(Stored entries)
----

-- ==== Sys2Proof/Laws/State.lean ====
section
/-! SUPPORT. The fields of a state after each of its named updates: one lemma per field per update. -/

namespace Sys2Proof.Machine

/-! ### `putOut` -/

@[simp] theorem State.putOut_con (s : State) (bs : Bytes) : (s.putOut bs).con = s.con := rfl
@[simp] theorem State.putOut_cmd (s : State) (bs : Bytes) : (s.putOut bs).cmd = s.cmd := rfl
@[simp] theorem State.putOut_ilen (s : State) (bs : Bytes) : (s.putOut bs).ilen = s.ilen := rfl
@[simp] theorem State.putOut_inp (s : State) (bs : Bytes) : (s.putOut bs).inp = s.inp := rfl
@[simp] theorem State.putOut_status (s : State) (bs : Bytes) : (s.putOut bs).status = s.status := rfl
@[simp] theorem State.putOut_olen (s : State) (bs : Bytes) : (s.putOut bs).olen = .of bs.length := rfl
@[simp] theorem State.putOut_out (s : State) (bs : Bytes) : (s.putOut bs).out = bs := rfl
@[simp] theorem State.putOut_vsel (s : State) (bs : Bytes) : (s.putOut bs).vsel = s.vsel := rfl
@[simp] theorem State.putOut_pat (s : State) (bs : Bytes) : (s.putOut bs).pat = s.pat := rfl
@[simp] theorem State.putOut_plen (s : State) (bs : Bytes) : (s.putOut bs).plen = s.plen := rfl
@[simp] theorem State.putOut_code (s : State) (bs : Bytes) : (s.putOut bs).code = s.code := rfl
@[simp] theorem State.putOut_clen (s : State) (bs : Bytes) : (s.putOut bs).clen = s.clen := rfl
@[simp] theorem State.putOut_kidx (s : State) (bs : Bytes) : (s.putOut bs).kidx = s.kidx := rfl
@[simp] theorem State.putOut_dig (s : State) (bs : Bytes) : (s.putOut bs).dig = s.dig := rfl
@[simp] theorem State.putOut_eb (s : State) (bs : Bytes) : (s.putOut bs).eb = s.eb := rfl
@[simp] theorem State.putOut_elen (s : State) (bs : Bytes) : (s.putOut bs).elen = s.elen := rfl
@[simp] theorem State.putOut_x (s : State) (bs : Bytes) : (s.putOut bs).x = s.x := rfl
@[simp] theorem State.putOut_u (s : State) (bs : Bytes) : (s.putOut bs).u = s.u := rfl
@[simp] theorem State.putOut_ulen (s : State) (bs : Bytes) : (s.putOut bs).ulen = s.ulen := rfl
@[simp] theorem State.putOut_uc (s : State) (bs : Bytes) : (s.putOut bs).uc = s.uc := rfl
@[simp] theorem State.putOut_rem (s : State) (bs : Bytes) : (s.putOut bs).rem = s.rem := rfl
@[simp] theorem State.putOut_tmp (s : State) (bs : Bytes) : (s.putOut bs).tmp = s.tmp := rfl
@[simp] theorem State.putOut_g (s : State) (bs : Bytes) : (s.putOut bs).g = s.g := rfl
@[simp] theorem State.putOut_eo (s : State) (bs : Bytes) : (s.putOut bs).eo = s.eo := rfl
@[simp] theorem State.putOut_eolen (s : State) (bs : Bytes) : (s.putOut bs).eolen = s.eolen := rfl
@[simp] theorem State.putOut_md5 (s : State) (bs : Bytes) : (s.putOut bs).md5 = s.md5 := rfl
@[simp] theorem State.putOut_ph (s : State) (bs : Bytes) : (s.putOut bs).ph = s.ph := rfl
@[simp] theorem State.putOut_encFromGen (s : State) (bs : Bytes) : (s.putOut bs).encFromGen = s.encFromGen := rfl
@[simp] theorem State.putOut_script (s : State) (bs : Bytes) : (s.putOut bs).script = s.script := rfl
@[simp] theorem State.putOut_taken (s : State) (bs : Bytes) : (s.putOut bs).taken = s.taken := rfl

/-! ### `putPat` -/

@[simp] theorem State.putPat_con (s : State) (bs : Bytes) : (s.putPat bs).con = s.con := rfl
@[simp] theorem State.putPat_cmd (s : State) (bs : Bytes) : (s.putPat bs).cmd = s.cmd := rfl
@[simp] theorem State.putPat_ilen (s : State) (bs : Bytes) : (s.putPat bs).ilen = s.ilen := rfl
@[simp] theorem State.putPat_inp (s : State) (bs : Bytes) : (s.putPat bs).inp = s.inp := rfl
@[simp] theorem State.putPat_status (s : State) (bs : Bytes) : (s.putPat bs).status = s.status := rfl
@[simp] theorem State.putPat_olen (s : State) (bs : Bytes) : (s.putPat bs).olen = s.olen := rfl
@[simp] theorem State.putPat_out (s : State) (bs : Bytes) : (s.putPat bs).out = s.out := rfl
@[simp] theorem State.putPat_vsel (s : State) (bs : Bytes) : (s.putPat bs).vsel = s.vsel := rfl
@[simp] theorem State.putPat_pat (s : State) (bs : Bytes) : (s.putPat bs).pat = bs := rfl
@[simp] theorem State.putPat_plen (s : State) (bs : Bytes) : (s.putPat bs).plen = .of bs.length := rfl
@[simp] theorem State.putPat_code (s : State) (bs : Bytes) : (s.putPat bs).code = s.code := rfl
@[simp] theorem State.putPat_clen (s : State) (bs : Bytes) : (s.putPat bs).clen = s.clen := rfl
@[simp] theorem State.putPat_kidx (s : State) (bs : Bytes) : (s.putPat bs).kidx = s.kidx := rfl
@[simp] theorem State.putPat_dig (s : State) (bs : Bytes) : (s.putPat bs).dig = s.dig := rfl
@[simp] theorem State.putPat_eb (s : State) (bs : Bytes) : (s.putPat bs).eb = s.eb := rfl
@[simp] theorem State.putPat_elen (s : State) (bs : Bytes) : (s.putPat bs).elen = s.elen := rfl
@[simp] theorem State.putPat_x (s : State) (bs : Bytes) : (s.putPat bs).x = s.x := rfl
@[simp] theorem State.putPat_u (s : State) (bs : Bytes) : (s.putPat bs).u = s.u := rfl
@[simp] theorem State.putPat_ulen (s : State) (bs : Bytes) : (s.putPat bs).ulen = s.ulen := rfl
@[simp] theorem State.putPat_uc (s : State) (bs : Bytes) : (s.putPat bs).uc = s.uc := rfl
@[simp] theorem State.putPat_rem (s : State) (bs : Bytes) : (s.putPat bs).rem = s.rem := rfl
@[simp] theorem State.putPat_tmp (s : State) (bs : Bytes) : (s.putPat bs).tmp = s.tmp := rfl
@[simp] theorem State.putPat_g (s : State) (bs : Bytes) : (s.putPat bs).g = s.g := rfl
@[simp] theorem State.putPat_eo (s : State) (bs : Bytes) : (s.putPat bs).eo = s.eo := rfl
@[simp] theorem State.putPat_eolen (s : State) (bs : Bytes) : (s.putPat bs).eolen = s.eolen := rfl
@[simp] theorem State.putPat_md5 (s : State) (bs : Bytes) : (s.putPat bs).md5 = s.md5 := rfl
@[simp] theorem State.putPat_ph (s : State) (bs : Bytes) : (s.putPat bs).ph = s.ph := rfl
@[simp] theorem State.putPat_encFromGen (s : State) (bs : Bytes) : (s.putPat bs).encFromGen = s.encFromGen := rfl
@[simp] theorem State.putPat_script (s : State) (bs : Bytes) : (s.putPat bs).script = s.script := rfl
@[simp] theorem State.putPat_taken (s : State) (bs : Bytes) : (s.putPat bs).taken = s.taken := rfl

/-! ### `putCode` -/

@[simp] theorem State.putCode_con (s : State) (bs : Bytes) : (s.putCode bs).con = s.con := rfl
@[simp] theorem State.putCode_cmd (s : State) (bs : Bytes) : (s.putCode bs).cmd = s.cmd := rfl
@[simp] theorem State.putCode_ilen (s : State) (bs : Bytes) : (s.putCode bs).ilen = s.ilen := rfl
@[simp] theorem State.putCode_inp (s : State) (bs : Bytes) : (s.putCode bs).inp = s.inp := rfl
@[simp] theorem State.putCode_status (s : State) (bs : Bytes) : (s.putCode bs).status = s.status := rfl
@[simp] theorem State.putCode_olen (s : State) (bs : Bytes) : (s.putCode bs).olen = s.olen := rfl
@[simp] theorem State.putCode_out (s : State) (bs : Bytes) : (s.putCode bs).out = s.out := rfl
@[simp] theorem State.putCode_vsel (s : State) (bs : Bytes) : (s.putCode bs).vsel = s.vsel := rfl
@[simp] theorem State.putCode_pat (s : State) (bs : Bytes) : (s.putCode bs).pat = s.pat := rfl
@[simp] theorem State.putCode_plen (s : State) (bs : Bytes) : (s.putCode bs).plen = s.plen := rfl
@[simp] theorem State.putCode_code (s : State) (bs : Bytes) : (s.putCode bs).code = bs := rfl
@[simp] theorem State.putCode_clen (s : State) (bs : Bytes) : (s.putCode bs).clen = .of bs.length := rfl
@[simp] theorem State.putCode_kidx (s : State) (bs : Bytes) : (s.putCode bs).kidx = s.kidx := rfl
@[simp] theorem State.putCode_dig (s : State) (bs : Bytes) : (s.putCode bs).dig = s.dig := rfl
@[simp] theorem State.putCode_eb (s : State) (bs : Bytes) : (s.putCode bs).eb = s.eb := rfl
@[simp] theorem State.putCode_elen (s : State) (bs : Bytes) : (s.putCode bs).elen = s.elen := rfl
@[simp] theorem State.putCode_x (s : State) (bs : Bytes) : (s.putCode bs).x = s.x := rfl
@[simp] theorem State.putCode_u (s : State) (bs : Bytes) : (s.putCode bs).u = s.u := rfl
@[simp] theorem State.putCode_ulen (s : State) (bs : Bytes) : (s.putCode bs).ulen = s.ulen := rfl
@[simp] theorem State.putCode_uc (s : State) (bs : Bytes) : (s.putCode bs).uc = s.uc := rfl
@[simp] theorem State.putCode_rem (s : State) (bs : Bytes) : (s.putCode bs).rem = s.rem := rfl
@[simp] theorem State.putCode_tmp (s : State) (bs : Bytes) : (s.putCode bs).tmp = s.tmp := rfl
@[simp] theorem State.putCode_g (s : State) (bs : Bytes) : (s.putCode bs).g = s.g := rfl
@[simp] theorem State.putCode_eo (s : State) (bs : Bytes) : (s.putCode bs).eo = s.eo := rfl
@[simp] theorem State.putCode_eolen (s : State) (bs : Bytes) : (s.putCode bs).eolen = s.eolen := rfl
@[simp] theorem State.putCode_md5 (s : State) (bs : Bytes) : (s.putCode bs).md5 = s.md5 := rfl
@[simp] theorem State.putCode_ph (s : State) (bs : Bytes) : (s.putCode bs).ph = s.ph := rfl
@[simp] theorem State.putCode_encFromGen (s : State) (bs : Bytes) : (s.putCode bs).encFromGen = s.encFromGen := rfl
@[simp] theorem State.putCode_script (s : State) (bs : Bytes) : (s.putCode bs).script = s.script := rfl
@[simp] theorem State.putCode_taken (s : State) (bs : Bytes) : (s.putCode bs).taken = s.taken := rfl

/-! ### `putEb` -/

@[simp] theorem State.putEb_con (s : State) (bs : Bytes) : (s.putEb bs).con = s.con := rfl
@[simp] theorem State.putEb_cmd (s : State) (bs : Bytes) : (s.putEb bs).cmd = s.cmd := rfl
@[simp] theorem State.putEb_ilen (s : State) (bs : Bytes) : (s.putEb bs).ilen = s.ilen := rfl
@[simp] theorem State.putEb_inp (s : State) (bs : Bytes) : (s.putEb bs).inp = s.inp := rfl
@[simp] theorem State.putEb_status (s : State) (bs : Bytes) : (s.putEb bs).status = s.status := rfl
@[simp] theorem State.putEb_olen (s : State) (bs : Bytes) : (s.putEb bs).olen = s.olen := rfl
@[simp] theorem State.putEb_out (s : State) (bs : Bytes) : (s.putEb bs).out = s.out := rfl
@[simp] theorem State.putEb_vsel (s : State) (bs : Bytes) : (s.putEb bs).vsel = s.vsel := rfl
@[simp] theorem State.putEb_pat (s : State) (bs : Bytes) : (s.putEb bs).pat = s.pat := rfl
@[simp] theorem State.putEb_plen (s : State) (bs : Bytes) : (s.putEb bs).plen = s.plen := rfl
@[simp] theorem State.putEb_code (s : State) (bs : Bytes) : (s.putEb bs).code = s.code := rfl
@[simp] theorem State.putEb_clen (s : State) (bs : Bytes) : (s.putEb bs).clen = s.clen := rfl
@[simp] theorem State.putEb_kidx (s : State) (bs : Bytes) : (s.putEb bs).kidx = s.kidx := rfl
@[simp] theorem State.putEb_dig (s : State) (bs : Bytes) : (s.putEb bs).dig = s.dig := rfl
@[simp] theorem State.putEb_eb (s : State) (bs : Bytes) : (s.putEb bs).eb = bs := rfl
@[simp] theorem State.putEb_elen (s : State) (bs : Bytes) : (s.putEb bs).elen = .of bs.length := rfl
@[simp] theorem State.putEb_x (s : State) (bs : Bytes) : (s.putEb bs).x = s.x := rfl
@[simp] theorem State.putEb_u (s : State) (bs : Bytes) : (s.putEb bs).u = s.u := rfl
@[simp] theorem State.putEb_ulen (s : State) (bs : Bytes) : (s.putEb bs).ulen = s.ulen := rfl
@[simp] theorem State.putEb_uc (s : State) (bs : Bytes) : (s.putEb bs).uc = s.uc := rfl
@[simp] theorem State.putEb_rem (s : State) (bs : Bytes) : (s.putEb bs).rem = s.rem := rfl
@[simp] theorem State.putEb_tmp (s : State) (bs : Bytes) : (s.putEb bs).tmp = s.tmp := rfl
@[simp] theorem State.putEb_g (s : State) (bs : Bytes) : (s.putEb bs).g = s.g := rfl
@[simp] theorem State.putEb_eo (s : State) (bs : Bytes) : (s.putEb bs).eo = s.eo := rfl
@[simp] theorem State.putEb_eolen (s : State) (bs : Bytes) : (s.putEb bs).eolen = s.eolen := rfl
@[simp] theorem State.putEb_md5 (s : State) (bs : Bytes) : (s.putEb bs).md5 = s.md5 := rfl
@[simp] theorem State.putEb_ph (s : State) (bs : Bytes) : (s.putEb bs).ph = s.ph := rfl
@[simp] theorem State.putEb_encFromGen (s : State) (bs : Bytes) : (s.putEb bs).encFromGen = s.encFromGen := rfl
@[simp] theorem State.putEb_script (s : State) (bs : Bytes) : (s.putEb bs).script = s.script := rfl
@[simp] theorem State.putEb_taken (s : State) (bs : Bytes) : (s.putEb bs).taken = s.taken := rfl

----

Task goal |
Begin with the line above that has "(s.putPat bs).rem = s.rem := rfl" and continue through the line that has "(s.putPat bs).eo = s.eo := rfl", setting each one down exactly. Stop there.

Solution to this task |
@[simp] theorem State.putPat_rem (s : State) (bs : Bytes) : (s.putPat bs).rem = s.rem := rfl
@[simp] theorem State.putPat_tmp (s : State) (bs : Bytes) : (s.putPat bs).tmp = s.tmp := rfl
@[simp] theorem State.putPat_g (s : State) (bs : Bytes) : (s.putPat bs).g = s.g := rfl
@[simp] theorem State.putPat_eo (s : State) (bs : Bytes) : (s.putPat bs).eo = s.eo := rfl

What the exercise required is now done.